Washington has close relations with Field Marshall Ali Abdullah Saleh, Yemen's ruling despot. From 1978 - 1990, he was president of the Yemen Arab Republic, and since then headed the united Republic of Yemen. During the Cold War, America backed the Islamist regime in the North against southern secular nationalists aligned with the Soviets. In the country's 1994 civil war, former Yemeni Afghan fighters helped Saleh secure the power he still holds.
Washington recruited him for its expanded regional wars. They cause great loss of lives, wider instability, an unsustainable expense, and leave vital homeland needs unmet, but are a bonanza for the war profiteers fueling them and others to follow for a sure-fire stream of blood money.
What's Next?
Up the ante in Afghanistan and Pakistan, entanglement in Yemen, then perhaps confront Iran with White House spokesman Robert Gibbs saying on November 27:
"Our patience and that of the international community is limited, and time is running out. If Iran refuses to meet its obligations, then it will be responsible for its own growing isolation and consequences." Apparently a "package of consequences" are planned, according to another unnamed official.
Air attacks may be one of them with New York Times support.
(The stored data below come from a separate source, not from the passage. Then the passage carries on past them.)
-- ==== Sys2Proof/Certificates/Slice0/Obligations.lean ====
section
/-! DEFINITION. The statements for the provers. Each docstring names the rules of spec/ it formalises. -/

open Sys2Proof Sys2Proof.Machine

/-! ### Encoding (30_encoding.md part 1) -/

/-- Words written out from 30_encoding.md R111 to R115 decode to the commands they stand for, one of each format. -/
def Obligations.WrittenWordsDecode : Prop :=
  decodeCommand [0x01010001, 0x00000BB8, 0x00000002, 0x65880000] = .ok (.unpPacket 1 3000 true [0x65, 0x88]) ∧
  decodeCommand [0x02000004, 0x6742001F] = .ok (.unpSetSps [0x67, 0x42, 0x00, 0x1F]) ∧
  decodeCommand [0x05000000] = .ok .unpPop ∧
  decodeCommand [0x11000000, 0x00000001, 0x00000005] = .ok (.mixTick 0x100000005) ∧
  decodeCommand [0x13000000, 0x00003E80] = .ok (.mixSetRate 16000) ∧
  decodeCommand [0x18030001] = .ok (.mixSetActive 3 true) ∧
  decodeCommand [0x1B010004, 0x64006400] = .ok (.mixPush 1 [0x64, 0x00, 0x64, 0x00]) ∧
  decodeCommand [0x20000000] = .ok .sysFault

/-- Fetching what the encoder writes gives the command back and leaves what follows it (30_encoding.md R110 to R116), for
every command whose payload fits its length field. -/
def Obligations.FetchOfEncodeIsTheCommand : Prop :=
  ∀ (i : Instr) (rest : List Word), i.encodable = true → fetch (encode i ++ rest) = .decoded i rest

/-- Words fetched as a command are that command's encoding, but for the padding bytes of the last payload word, which the
block ignores: a last word with `r` payload bytes, `r` from 1 to 3, agrees with the encoding's on those bytes (30_encoding.md
R112, R113). -/
def Obligations.FetchedWordsAreTheEncoding : Prop :=
  ∀ (ws : List Word) (i : Instr) (rest : List Word), fetch ws = .decoded i rest →
    i.encodable = true ∧
    ∃ used, ws = used ++ rest ∧ used.length = (encode i).length ∧
      (∀ j, j + 1 < used.length → used[j]? = (encode i)[j]?) ∧
      ((payloadOf i).length % 4 = 0 → used = encode i) ∧
      ∀ w e b, used.getLast? = some w → (encode i).getLast? = some e → b < (payloadOf i).length % 4 →
        w.extractLsb' (24 - 8 * b) 8 = e.extractLsb' (24 - 8 * b) 8

/-- A header that has a row's fixed bits is selected by its opcode to that row, so no header has two rows (30_encoding.md
R115). -/
def Obligations.HeaderMatchesOneRow : Prop :=
  ∀ (h : Word) (o : Op), o.matchesHeader h = true → Op.ofHeader h = some o ∧ ∀ o' : Op, o'.matchesHeader h = true → o' = o

/-- Payload packing, both ways (30_encoding.md R113): byte `j` stands in word `j div 4`, first byte most significant; padding
is written as zero and ignored when read. A response's words are `CODE ‖ 0x000000`, `VALUE`, `PLEN` and its payload packed
the same way (R118; the code numbers, 60_exceptions.md R300). -/
def Obligations.PayloadBytesStandInTheirWords : Prop :=
  (∀ p : Bytes,
    (packBytes p).length = (p.length + 3) / 4 ∧
    (∀ j b, p[j]? = some b → ∃ w, (packBytes p)[j / 4]? = some w ∧ w.extractLsb' (24 - 8 * (j % 4)) 8 = b) ∧
    (∀ j, p.length ≤ j → j < 4 * ((p.length + 3) / 4) →
      ∃ w, (packBytes p)[j / 4]? = some w ∧ w.extractLsb' (24 - 8 * (j % 4)) 8 = 0)) ∧
  (∀ (n : Nat) (ws : List Word), n ≤ 4 * ws.length →
    (unpackBytes n ws).length = n ∧
    ∀ j w, j < n → ws[j / 4]? = some w → (unpackBytes n ws)[j]? = some (w.extractLsb' (24 - 8 * (j % 4)) 8)) ∧
  (∀ r : Response,
    responseWords r =
      (respCodeByte r.code ++ 0#24) :: r.value :: BitVec.ofNat 32 r.payload.length :: packBytes r.payload) ∧
  [RespCode.ok, .rejected, .illegal, .empty, .state, .full].map respCodeByte = [0, 1, 2, 3, 4, 5]

/-- A command whose header matches no row is answered `ILLEGAL` and changes nothing but the port; its length by opcode and
`LEN` is consumed all the same: 1 word for an unlisted opcode and formats N and I, 2 for W, 3 for T, `1 + ceil(LEN/4)` for D
and `3 + ceil(LEN/4)` for P (30_encoding.md R116, R117). -/
def Obligations.UnlistedHeaderIsConsumedAndIllegal : Prop :=
  ∀ (s : State) (h : Word) (ops : List Word) (n : Nat), s.cmd = h :: ops →
    (∀ o : Op, o.matchesHeader h = false) → n ≤ s.cmd.length →
    (headerOpc h ∉ [0x01#8, 0x02#8, 0x03#8, 0x11#8, 0x13#8, 0x1B#8] ∧ n = 1) ∨
    (headerOpc h = 0x13 ∧ n = 2) ∨
    (headerOpc h = 0x11 ∧ n = 3) ∨
    (headerOpc h ∈ [0x02#8, 0x03#8] ∧ n = 1 + ((headerImm h).toNat + 3) / 4) ∨
    (headerOpc h = 0x01 ∧ ∃ ts len more, ops = ts :: len :: more ∧ n = 3 + (len.toNat + 3) / 4) →
    step s = .next { s with cmd := s.cmd.drop n, resp := s.resp ++ [⟨.illegal, 0, []⟩] }

/-! ### The step -/

/-- A step runs the command at the port and consumes an illegal one (00_scope.md R5, 30_encoding.md R116). That it waits,
unchanged, while no whole command is at the port is the model's choice (notes/assumptions/1.md). -/
def Obligations.StepRunsTheFetchedCommand : Prop :=
  ∀ s : State,
    (∀ i rest, fetch s.cmd = .decoded i rest → step s = exec i { s with cmd := rest }) ∧
    (∀ e rest, fetch s.cmd = .illegal e rest →
      step s = .next { s with cmd := rest, resp := s.resp ++ [⟨.illegal, 0, []⟩] }) ∧
    (fetch s.cmd = .wait → step s = .next s)

/-- Every command, legal or not, gives exactly one response, and changes neither the words after it nor the parameters
(00_scope.md R5, 10_state.md R22, 30_encoding.md R118). -/
def Obligations.EveryCommandGivesOneResponse : Prop :=
  ∀ s : State,
    (∀ i rest, fetch s.cmd = .decoded i rest →
      ∃ t r, step s = .next t ∧ t.cmd = rest ∧ t.cfg = s.cfg ∧ t.resp = s.resp ++ [r]) ∧
    (∀ e rest, fetch s.cmd = .illegal e rest →
      ∃ t r, step s = .next t ∧ t.cmd = rest ∧ t.cfg = s.cfg ∧ t.resp = s.resp ++ [r])

/-- Every command completes, and one that answers a code other than `OK` has value 0, no payload, and changes nothing
(60_exceptions.md R300, R304). -/
def Obligations.ErrorResponseChangesNothing : Prop :=
  ∀ (i : Instr) (s : State), ∃ t r, exec i s = .next t ∧ t.resp = s.resp ++ [r] ∧
    (r.code ≠ .ok → r.value = 0 ∧ r.payload = [] ∧ t = { s with resp := s.resp ++ [r] })

/-- A set `FAULT` bit stays set until the block reset (60_exceptions.md R309), and the reserved bits stay 0 (10_state.md R24).
That a step answers a next state in every state is the model's inference (notes/assumptions/9.md). -/
def Obligations.FaultBitsAreSticky : Prop :=
  (∀ s : State, ∃ t, step s = .next t ∧ s.fault &&& t.fault = s.fault ∧
    (faultBitsLegal s.fault → faultBitsLegal t.fault)) ∧
  ∀ s : State, s.blockReset.fault = 0

/-- With every capacity unbounded, no command sets a `FAULT` bit (10_state.md R24). -/
def Obligations.NoFaultBitWithoutACapacity : Prop :=
  ∀ s t : State, s.unbounded → step s = .next t → t.fault = s.fault

/-- A command of one unit neither changes nor reads the other unit's state (60_exceptions.md R315). -/
def Obligations.UnitsDoNotSeeEachOther : Prop :=
  (∀ (i : Instr) (s : State) (m : Mix), unitOf i = .unp →
    ∃ t, exec i s = .next t ∧ t.mix = s.mix ∧ exec i { s with mix := m } = .next { t with mix := m }) ∧
  (∀ (i : Instr) (s : State) (u : Unp), unitOf i = .mix →
    ∃ t, exec i s = .next t ∧ t.unp = s.unp ∧ exec i { s with unp := u } = .next { t with unp := u })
On January 10, chief diplomatic correspondent, David Sanger, reported on US - Israeli talks over the past year about possibly striking Iran's nuclear sites as well covert sabotage efforts "to undermine electrical systems, computer systems and other networks on which Iran relies."
Like Judith Miller's press agent role for the Pentagon in the run to the Iraq war, Sanger is a notorious Pentagon and State Department conduit, so his reports read more official propaganda than legitimate journalism - a longstanding Times pro-war, pro-business, anti-labor bias going back decades, and very evident now.
On December 23, The Times gave Alan Kuperman, Nuclear Proliferation Prevention Program director at the University of Texas, op-ed space to headline, "There's Only One Way to Stop Iran," and he doesn't suggest diplomacy.
He says Obama should welcome Iran's rejection of his nuclear deal because it "did not require Iran to halt its enrichment program," even though it's in full compliance with the Nuclear Non-Proliferation Treaty (NPT) giving Washington and other nations no right to stop it.
Yet Kuperman insists Iran will likely divert its surplus higher-enriched fuel to weapons, and President Ahmadinejad "initially embraced the deal because he realized it aided Iran's bomb program."
However, "peaceful carrots and sticks cannot work, and an invasion would be foolhardy, (so Washington) faces a stark choice: military air strikes against Iran's nuclear facilities or acquiescence to Iran's acquisition of nuclear weapons."
IAEA inspections show no proof of a secret nuclear weapons program, and former IAEA director general, Mohamed ElBaradei, said in February 2009 said "many other countries are enriching uranium without the world making any fuss about it."
Five days before he retired on November 27, he told Reuters:
"We have no indication that there are other undeclared facilities in Iran. I want to be very clear about that." He also urged patience because Iran posed no imminent threat, and said "people should stop threatening the use of force because that simply....creates a justification or pretext for countries....to go underground because (they're) threatened."
He stressed that the IAEA found no evidence that Iranians had technology needed to assemble a nuclear warhead or that they're even trying.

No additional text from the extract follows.